The vaccines themselves are still in the early phases of development, but the names are set. They’re called OvarianVax, LungVax and LynchVax, and they help protect people from ovarian cancer, lung cancer and cancers linked to an inherited condition called Lynch syndrome, respectively.

We can’t currently screen for most of the potentially pre-cancerous changes that come before these cancer types (although Lynch syndrome increases people’s risk of bowel cancer and can change how people are screened), but research into the genetic “life history” of different cancers has already shown us a lot about how they develop over time. The teams are taking now taking that knowledge further, identifying and targeting the most important changes the immune system needs to be able to recognise to intercept cancers before they start.

A close up shot of a vial of LungVax, the first lung cancer prevention vaccine.
A vial of LungVax, the world’s first lung cancer prevention vaccine. Credit: Professor Sarah Blagden/University of Oxford.

As we mentioned above, the immune system is usually able to do this on its own. The vaccines just give immune cells a little extra guidance, which can be especially important when people have a higher cancer risk. In people who smoke, for example, or who have inherited gene changes that restrict a cell’s ability to repair DNA damage (like BRCA mutations), there are more chances for pre-cancers to grow and progress without the immune system stopping them.

Across all three Vax projects researchers are using technology used in COVID-19 vaccines to give the immune system a clear set of genetic instructions that should help it to spot and kill more potentially pre-cancerous cells. That’s possible because early DNA changes that can raise the risk of a cell becoming cancerous also lead to “red flag” proteins called neoantigens appearing on the cell’s surface. As pre-cancers become cancers, they develop ways of disguising these changes, but, before then, a well-designed vaccine is likely to be much more effective.  

We recently announced more than £2m of funding for a phase 1 clinical trial of LungVax, which will help us understand the best and safest dose to use to help protect people at high risk of lung cancer. Later stages of the trial will focus more on how well the vaccine works. The first participants should receive their first doses in summer 2026.

Starting with prevention

OvarianVax, LungVax and LynchVax are examples of precision cancer prevention projects, which turn insights about specific people’s cancer risk into tools we can use to protect them.

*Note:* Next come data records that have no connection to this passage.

/-- R32 between the states before and after a set at which the last hold ends. -/
def Sys2Proof.Machine.HoldReleased (s t : State) : Prop :=
  (∀ c, (s.chan c).chans ≠ [] → (s.chan c).state = .held →
      (t.chan c).state = (if (t.chan c).mode = .off then .off else .driving) ∧ (t.chan c).applied = 0 ∧
        (t.chan c).retry = none) ∧
    (heaterFitted s = true → ∀ p, t.htr.purge = some p → p.suspended = false) ∧
    (coolingFitted s = true → t.cool.held = false)

/-- Tier 2. At every 100th set the accounting second draws the charge and forms the projection and the horizon, applies
ladder steps or keeps the restore hold, and the thermostat follows the 10 s cab mean in RUN and WAIT_DEMAND (R48, R49, R141
to R143, R147, R148); each step reaches its owner, and a SHED_STEP notice with its cause and one RESERVE_STEP alert report it
(R59, R60, R76, R77, R97, R98, R145). At each set an overcurrent on one record trips it, a duty in force that no ladder step
or end of a purge switches moves by the slew limit, the supply floor is judged, the hold time of the heater counts while a
hold goes on, and the first hold to begin and the last to end reach every record and owner; the first declines a start with
reason HELD and turns PRIME to RUN into a suspended purge to LOCKOUT (R19, R27 to R30, R32, R58). The order of these inside
the set and of the notices is the model's choice (log 15, log 16), and so are the flags of a step whose light or compressor
is not fitted (log 70); that a floor hold and a thermal hold which begin together give the cause SUPPLY_LOST is its reading
(log 33). So is that the thermostat tests the validity of TSC before a transition due at that same set (log 47), and that the
accounting second uses the charge state and the band from before a run complete at that set (log 55). Two overcurrents in one
set, which the statement leaves aside, are judged in the model's order (log 54). -/
def Obligations.AccountingSecondDrawsTheCharge : Prop :=
  (∀ (r : RawSet) (s : State), Awake s → (s.meas.sets + 1) % 100 = 0 →
      ∃ t, exec (.sampleSet r) s = .next t ∧
        t.rsv.iTot = min 200000 ((allConsumers.map fun c => (t.chan c).secMean).sum + s.rsv.external + 35) ∧
        (if s.rsv.charging then t.rsv.drawn = s.rsv.drawn ∧ t.rsv.rem = s.rsv.rem
         else if s.rsv.drawn + (s.rsv.rem + t.rsv.iTot) / 3600 ≤ 999999 then
           t.rsv.drawn = s.rsv.drawn + (s.rsv.rem + t.rsv.iTot) / 3600 ∧
             t.rsv.rem = (s.rsv.rem + t.rsv.iTot) % 3600
         else t.rsv.drawn = 999999 ∧ t.rsv.rem = 3599) ∧
        t.rsv.charging = s.rsv.charging ∧ t.rsv.allowance = s.rsv.allowance ∧ t.rsv.external = s.rsv.external ∧
        t.rsv.ring = pushRing 60 s.rsv.ring t.rsv.iTot ∧ t.rsv.iAvg = t.rsv.ring.sum / t.rsv.ring.length ∧
        t.rsv.tLeft =
          if t.rsv.iAvg = 0 then 5999 else min 5999 ((t.rsv.allowance - t.rsv.drawn) * 60 / t.rsv.iAvg)) ∧
    (∀ (r : RawSet) (s : State), Awake s → (s.meas.sets + 1) % 100 = 0 →
      ∃ t, exec (.sampleSet r) s = .next t ∧ t.rsv.ladder = s.rsv.ladder ∧ t.rsv.band = s.rsv.band ∧
        t.rsv.horizon = some (horizonOf s) ∧ LadderKept r s t ∧
        (s.htr.mode = .thermostat → t.rsv.stack = s.rsv.stack → ThermostatEvaluated s t)) ∧
    (∀ (r : RawSet) (s : State) (c : Consumer) (i : Channel), Awake s → (s.chan c).state = .driving →
      (s.chan c).mode = .duty ∨ (s.chan c).mode = .compensated → 0 < (s.chan c).applied → i ∈ (s.chan c).chans →
      9000 ≤ 5 * (channelGet r.current i).toNat →
      (∀ c', c' ≠ c → ∀ j ∈ (s.chan c').chans, 5 * (channelGet r.current j).toNat < 9000) →
      ∃ t, exec (.sampleSet r) s = .next t ∧ TrippedAtSet c s t) ∧
    (∀ (r : RawSet) (s : State), Awake s → s.out.ok →
      ∃ t, exec (.sampleSet r) s = .next t ∧
        ∀ c, (s.chan c).state = .driving → (s.chan c).mode = .duty → t.rsv.stack = s.rsv.stack →
          (c = .fan → s.htr.purge.map (·.next) = some .waitDemand → t.htr.state = s.htr.state) →
          (t.chan c).state = .driving → (t.chan c).mode = .duty →
          (t.chan c).applied = movedToward (s.set.slewLimit c) (s.chan c).computed (s.chan c).applied) ∧
    ∀ (r : RawSet) (s : State), Awake s →
      ∃ t, exec (.sampleSet r) s = .next t ∧
        t.out.floorHold =
          (if t.meas.vbatF < 16000 then true else if 17000 ≤ t.meas.vbatF then false else s.out.floorHold) ∧
        (holding s = false → holding t = true → HoldBegun r s t) ∧
        ((s.out.floorHold = true ∧ t.out.floorHold = true) ∨ (s.out.thermalHold = true ∧ t.out.thermalHold = true) →
          heaterFitted s = true → t.htr.state = s.htr.state → t.htr.holdSets = s.htr.holdSets + 1) ∧
        (holding s = true → holding t = false → HoldReleased s t)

Elsewhere, Professor Sarah Blagden, one of the co-leads for LungVax, is leading the MILI trial for people with a genetic condition called Li Fraumeni syndrome, which gives them a higher cancer risk than any other group. MILI is testing whether a diabetes drug called metformin can help keep cells with faulty “tumour suppressor” genes from picking up other changes that could lead to cancer. It has the potential to help us design specific cancer-preventing drugs that do metformin’s job more effectively.

Our researchers have also shown that taking a small dose of aspirin every day can halve bowel cancer risk for people with Lynch syndrome. It’s likely the immune system is involved in that effect too, as aspirin reduces inflammation, a different type of immune response that helps wounds heal, but can sometimes support the development of potentially pre-cancerous cells. 

These are all layers of pre-cancerous complexity that our researchers are only just starting to unpeel. But, as they do so, we’re learning that cells have to go through multiple transitions – and get past multiple layers of defences – before they can even get close to causing cancer. Everything we find out about that process presents us with an opportunity to make a life-saving difference.